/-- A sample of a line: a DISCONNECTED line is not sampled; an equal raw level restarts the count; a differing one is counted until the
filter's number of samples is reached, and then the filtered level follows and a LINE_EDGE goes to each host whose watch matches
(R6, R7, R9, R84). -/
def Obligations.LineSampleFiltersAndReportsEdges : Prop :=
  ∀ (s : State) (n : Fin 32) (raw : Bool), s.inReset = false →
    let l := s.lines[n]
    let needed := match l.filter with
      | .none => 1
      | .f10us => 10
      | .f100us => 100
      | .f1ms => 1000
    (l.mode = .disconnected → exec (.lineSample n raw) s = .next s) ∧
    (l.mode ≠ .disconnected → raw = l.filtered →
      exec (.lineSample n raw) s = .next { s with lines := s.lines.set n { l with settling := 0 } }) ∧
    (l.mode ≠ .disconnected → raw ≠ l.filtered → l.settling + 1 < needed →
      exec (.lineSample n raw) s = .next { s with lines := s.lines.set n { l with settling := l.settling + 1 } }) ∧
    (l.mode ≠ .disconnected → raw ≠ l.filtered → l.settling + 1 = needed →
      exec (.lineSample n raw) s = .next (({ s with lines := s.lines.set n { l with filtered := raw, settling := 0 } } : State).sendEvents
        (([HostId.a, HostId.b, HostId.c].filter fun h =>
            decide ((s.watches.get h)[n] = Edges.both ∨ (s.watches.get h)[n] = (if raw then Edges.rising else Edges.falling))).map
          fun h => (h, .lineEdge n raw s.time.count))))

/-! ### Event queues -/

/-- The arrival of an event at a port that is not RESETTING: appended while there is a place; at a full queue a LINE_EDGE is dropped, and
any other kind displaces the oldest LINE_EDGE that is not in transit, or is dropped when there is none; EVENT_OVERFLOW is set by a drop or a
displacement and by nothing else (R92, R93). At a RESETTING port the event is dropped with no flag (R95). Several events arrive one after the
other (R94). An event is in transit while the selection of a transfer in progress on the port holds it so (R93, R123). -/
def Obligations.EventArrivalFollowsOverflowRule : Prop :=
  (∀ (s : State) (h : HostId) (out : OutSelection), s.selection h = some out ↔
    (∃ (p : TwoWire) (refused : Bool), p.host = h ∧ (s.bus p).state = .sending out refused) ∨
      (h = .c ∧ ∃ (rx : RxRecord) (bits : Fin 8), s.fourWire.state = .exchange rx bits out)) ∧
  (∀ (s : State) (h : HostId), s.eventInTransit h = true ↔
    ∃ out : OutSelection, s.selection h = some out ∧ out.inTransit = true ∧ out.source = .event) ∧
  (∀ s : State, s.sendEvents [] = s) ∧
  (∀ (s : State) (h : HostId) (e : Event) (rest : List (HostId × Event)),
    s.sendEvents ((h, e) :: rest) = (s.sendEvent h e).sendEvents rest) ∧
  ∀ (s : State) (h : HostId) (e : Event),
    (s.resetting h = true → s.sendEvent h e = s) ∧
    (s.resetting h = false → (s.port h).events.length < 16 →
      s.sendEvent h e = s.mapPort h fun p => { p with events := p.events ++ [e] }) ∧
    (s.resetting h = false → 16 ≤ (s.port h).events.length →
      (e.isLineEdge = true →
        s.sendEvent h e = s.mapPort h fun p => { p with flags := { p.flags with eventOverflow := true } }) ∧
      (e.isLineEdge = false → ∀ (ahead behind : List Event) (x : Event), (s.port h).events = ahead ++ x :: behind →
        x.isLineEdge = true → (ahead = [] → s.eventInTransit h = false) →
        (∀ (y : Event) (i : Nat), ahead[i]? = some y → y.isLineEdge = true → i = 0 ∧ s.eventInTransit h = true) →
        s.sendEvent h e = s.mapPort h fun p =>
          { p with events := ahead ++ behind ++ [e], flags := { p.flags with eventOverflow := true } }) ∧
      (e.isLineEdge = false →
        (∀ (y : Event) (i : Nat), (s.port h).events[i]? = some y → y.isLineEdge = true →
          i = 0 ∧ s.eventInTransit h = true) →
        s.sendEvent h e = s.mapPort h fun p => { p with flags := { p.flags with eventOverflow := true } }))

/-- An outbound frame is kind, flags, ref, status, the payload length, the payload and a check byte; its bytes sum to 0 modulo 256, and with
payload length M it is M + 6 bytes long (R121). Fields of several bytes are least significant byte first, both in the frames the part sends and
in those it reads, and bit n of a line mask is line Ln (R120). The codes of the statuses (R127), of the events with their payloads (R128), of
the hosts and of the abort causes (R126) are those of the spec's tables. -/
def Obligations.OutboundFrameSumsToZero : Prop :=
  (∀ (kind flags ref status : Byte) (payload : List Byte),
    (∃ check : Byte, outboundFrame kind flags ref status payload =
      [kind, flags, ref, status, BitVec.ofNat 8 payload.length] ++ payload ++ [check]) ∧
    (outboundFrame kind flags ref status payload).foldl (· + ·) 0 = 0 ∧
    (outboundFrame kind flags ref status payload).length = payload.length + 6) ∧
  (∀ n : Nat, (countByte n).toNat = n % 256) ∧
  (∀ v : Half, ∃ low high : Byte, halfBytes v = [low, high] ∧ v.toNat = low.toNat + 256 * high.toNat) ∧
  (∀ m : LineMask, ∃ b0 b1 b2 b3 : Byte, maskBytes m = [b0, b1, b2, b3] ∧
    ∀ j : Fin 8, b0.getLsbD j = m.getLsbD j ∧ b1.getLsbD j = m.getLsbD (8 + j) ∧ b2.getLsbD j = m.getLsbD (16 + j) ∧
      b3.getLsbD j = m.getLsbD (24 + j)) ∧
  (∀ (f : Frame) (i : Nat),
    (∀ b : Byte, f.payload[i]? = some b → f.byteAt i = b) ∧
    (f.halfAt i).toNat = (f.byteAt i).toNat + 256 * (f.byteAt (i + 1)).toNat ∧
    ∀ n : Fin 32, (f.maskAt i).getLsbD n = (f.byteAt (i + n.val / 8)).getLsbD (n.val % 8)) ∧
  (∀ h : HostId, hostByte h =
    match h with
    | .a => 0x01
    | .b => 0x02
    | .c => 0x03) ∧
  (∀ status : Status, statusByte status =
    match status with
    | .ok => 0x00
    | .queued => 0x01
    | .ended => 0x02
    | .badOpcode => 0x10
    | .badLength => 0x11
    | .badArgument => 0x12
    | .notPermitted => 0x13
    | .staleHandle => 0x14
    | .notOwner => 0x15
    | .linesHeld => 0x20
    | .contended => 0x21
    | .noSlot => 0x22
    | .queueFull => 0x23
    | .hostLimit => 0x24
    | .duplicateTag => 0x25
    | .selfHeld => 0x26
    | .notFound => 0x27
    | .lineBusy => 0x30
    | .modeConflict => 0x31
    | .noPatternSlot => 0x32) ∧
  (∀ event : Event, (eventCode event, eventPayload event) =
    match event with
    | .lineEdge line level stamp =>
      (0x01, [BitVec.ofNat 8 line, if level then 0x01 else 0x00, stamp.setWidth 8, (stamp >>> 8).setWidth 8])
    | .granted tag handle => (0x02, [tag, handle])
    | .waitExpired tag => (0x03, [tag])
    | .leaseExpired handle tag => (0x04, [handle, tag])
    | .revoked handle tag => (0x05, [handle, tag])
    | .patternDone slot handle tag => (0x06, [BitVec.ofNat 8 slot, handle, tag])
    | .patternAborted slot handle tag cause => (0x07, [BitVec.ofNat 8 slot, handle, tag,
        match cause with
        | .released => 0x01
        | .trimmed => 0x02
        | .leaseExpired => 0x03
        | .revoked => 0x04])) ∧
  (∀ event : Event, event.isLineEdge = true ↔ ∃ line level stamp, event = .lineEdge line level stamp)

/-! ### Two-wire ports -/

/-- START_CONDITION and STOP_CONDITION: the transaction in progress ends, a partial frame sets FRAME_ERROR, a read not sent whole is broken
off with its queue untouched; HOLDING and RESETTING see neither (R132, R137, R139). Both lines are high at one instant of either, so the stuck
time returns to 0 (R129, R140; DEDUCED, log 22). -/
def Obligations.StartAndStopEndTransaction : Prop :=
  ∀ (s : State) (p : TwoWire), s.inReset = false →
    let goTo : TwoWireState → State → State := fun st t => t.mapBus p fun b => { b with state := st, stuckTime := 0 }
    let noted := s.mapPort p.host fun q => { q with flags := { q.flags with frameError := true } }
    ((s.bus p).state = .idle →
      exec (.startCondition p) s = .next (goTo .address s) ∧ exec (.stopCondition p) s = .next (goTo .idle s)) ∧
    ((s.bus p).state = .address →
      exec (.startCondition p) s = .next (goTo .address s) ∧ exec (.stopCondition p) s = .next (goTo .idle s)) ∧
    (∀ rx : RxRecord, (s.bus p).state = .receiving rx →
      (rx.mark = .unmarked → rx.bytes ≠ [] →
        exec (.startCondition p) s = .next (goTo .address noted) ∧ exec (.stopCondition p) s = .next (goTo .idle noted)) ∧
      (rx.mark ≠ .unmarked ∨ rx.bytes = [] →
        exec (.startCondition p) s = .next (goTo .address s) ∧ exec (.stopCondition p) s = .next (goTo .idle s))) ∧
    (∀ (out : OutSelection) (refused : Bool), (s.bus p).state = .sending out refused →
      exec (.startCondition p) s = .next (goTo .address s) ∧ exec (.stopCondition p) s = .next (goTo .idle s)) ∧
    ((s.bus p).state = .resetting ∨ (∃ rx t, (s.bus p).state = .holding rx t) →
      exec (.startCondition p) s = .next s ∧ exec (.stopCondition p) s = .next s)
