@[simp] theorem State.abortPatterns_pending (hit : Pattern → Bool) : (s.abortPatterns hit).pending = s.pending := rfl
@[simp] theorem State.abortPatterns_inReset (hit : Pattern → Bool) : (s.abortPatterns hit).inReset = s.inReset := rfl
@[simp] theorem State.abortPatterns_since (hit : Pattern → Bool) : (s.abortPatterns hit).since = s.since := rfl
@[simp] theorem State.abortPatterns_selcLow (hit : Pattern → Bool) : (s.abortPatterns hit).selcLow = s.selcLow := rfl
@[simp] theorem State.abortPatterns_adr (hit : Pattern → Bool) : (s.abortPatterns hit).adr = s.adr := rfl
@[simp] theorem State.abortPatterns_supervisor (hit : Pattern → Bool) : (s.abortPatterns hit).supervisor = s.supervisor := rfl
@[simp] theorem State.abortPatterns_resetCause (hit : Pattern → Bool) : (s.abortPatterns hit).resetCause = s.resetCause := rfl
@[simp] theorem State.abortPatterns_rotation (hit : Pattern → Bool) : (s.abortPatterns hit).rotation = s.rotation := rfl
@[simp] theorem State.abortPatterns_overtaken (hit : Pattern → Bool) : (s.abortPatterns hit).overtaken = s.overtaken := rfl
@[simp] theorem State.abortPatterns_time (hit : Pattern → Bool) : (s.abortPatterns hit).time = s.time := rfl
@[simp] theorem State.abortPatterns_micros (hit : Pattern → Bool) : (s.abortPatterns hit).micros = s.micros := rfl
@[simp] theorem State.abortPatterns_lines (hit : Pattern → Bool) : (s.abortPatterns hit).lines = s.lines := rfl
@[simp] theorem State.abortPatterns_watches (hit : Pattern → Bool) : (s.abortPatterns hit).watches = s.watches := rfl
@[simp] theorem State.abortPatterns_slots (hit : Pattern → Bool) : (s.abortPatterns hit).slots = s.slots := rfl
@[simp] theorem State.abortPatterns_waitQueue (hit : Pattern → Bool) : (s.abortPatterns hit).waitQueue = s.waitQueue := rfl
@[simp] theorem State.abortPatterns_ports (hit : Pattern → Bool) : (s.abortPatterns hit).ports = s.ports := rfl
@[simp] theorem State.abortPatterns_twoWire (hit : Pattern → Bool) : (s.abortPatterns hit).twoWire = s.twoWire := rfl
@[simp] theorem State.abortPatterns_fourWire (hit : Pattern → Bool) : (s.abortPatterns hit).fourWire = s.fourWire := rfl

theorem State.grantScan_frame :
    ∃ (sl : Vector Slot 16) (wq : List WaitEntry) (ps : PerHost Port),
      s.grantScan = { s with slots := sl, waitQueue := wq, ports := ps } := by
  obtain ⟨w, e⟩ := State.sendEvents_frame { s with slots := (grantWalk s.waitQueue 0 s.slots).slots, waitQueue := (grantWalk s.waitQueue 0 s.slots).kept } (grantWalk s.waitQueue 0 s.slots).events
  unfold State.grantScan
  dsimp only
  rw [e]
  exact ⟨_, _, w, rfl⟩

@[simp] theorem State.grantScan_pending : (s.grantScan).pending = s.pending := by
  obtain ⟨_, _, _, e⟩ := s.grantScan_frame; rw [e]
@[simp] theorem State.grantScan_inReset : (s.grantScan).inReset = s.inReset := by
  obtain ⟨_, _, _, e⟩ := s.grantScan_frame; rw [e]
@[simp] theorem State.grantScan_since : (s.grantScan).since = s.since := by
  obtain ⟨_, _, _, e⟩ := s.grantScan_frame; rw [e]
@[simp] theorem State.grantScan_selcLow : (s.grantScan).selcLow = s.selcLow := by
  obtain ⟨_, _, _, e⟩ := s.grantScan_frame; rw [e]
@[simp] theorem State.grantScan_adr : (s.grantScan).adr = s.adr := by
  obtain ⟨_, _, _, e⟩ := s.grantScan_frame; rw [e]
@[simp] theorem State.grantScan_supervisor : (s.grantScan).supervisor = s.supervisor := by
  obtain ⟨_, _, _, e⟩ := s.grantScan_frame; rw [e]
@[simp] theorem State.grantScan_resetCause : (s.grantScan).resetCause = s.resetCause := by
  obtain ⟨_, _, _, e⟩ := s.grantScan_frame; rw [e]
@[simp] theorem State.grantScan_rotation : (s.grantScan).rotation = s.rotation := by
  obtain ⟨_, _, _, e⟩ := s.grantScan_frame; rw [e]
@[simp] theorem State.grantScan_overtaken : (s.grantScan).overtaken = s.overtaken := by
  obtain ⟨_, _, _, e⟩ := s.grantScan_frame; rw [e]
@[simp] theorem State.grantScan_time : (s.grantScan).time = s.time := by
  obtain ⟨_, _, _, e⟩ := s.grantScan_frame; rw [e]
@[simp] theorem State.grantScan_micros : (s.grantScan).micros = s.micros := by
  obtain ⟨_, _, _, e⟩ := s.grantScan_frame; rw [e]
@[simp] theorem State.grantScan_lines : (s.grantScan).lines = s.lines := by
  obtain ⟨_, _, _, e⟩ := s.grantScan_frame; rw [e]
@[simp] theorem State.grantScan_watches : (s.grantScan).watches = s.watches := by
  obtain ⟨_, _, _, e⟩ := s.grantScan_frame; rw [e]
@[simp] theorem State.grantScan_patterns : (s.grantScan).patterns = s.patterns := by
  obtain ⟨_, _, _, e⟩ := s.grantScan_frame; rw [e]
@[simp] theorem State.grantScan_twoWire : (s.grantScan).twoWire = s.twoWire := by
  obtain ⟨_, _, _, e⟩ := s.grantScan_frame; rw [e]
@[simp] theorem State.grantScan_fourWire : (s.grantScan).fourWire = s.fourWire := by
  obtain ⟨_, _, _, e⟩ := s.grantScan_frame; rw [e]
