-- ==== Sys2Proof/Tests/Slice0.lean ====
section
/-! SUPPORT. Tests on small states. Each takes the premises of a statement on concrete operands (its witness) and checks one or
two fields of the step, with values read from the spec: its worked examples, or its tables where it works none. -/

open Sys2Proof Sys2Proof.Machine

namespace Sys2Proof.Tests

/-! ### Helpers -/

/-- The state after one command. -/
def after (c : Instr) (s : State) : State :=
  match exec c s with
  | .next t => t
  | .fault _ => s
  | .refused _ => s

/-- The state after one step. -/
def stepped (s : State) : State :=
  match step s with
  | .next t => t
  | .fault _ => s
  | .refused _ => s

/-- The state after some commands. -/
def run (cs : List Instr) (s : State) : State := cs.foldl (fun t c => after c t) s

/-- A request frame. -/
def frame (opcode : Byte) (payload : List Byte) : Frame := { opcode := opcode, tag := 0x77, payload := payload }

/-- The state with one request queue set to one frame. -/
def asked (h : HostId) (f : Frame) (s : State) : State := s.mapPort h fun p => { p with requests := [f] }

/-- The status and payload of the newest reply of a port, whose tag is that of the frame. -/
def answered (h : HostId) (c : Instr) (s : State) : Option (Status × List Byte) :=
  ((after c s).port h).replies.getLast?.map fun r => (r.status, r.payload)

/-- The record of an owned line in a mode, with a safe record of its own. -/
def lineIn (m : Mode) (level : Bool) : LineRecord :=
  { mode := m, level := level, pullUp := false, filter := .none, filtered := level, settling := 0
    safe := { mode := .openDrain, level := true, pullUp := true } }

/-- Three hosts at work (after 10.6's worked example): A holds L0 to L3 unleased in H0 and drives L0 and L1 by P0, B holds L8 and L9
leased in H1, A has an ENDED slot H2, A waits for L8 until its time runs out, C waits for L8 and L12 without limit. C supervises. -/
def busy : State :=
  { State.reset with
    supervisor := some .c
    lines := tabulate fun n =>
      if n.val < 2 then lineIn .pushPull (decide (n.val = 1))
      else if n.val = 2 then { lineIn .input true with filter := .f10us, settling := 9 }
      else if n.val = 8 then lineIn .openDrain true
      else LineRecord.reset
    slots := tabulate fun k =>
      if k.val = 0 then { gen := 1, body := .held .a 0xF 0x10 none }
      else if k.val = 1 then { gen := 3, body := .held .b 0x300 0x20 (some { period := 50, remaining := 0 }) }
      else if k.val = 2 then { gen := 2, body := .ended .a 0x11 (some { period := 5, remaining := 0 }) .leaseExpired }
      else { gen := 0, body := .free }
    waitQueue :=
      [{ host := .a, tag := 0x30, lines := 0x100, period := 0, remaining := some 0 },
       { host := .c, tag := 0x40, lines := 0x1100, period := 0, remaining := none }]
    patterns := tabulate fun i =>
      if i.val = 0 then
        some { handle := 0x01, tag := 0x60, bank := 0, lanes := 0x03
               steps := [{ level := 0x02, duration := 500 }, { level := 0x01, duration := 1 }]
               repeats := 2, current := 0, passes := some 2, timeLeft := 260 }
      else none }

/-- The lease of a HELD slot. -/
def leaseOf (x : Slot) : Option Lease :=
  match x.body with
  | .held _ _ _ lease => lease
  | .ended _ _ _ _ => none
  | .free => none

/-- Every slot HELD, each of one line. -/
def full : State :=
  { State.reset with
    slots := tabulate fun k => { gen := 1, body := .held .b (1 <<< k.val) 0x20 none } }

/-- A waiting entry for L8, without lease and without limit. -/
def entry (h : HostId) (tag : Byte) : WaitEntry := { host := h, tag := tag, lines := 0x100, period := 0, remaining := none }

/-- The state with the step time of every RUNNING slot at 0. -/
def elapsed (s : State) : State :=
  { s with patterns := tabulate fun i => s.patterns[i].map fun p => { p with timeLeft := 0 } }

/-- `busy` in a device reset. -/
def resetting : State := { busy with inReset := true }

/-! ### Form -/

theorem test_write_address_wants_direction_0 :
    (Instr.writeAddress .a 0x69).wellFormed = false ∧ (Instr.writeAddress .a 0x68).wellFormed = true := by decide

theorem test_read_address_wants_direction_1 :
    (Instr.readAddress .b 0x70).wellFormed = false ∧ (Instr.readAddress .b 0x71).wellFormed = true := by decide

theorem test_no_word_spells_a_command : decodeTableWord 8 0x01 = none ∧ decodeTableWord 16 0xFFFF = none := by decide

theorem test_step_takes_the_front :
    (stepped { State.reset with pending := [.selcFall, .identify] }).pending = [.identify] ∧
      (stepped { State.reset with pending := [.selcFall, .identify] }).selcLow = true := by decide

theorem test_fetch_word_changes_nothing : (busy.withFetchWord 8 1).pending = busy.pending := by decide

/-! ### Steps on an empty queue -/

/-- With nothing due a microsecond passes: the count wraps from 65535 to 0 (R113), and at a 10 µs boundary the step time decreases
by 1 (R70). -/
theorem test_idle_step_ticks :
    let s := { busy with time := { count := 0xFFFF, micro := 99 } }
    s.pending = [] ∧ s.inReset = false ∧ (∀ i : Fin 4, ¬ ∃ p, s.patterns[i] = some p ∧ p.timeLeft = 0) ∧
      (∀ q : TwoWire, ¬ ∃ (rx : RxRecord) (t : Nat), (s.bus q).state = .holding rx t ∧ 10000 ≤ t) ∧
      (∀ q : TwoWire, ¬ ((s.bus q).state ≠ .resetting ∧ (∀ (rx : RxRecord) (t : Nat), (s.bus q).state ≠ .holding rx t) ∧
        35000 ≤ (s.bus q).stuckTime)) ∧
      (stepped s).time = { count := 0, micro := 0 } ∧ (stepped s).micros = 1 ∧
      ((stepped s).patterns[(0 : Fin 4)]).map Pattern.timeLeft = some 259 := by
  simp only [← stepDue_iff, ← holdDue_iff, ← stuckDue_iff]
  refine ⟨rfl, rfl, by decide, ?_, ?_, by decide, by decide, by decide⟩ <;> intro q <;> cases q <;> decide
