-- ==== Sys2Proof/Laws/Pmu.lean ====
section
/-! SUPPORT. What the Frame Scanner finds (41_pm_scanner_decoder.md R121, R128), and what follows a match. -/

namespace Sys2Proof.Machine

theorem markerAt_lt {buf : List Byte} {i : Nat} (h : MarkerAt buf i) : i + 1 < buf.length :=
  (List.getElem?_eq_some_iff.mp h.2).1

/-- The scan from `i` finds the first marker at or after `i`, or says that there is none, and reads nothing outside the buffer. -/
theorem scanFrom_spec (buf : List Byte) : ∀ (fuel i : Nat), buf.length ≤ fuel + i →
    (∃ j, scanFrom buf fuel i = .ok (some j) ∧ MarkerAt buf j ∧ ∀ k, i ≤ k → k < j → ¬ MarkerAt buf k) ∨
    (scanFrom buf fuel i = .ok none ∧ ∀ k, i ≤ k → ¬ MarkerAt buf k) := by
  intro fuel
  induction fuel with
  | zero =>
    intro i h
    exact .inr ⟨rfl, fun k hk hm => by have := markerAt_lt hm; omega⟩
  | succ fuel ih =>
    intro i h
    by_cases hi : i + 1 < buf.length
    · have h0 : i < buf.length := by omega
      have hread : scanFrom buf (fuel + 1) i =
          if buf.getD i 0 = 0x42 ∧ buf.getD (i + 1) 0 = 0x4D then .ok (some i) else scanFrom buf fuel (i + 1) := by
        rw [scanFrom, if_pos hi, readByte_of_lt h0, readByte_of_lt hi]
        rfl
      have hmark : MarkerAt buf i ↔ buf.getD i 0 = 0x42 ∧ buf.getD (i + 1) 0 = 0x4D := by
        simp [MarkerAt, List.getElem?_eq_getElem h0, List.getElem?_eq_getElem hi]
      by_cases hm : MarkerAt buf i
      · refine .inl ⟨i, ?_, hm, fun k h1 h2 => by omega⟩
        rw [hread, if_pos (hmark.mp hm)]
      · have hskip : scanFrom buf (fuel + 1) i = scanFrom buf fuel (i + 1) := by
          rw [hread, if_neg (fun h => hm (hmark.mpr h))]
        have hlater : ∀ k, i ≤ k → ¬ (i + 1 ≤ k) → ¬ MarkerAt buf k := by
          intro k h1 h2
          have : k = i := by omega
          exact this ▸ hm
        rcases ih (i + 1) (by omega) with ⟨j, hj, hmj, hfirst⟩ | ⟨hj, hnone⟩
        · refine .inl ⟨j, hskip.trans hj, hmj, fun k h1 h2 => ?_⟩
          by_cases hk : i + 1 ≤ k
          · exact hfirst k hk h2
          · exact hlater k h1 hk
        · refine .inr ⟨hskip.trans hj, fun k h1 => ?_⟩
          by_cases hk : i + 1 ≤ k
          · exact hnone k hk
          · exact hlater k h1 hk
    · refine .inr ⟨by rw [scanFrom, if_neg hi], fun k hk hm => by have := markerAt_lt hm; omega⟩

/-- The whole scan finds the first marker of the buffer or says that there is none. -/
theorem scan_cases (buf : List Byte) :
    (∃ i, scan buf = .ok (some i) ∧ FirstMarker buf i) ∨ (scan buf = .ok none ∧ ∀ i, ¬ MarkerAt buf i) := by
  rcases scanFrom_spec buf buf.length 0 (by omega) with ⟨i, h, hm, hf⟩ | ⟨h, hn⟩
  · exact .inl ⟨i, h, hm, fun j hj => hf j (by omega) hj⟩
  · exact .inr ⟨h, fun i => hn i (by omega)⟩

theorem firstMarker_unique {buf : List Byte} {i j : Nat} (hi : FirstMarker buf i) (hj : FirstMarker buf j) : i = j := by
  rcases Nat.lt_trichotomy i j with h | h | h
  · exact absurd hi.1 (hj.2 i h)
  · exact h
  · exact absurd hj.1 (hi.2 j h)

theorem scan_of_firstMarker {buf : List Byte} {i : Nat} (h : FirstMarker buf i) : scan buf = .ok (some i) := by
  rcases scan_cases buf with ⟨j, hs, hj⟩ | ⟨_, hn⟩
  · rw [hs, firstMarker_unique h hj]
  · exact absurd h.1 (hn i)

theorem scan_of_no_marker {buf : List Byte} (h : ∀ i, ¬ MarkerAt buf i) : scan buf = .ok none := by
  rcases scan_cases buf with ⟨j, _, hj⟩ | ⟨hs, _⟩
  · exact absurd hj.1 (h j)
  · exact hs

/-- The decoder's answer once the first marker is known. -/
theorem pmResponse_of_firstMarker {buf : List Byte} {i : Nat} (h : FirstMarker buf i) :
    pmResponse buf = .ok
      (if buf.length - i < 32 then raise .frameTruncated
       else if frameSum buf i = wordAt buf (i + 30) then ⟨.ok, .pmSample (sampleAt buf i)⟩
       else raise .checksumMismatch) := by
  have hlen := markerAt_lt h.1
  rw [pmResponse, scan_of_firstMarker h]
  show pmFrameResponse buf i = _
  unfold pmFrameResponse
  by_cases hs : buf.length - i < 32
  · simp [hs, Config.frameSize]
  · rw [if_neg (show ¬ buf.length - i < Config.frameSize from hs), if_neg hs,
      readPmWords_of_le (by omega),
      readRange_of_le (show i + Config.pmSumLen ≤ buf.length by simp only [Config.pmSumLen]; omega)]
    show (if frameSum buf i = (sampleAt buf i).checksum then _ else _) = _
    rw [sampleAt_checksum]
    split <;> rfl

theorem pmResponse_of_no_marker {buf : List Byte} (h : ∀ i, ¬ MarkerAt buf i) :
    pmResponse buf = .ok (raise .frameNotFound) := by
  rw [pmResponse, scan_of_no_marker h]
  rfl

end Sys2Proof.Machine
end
= = =
What the exercise asks.
In the data above, start at the line that has "namespace Sys2Proof.Tests", stop after the line that has "def answered (h", and print every line in between exactly as it stands.

Exercise solution.
namespace Sys2Proof.Tests

/-! ### Helpers -/

/-- The state after one command. -/
def after (c : Instr) (s : State) : State :=
  match exec c s with
  | .next t => t
  | .fault _ => s
  | .refused _ => s

/-- The state after one step. -/
def stepped (s : State) : State :=
  match step s with
  | .next t => t
  | .fault _ => s
  | .refused _ => s

/-- The state after some commands. -/
def run (cs : List Instr) (s : State) : State := cs.foldl (fun t c => after c t) s

/-- A request frame. -/
def frame (opcode : Byte) (payload : List Byte) : Frame := { opcode := opcode, tag := 0x77, payload := payload }

/-- The state with one request queue set to one frame. -/
def asked (h : HostId) (f : Frame) (s : State) : State := s.mapPort h fun p => { p with requests := [f] }

/-- The status and payload of the newest reply of a port, whose tag is that of the frame. -/
def answered (h : HostId) (c : Instr) (s : State) : Option (Status × List Byte) :=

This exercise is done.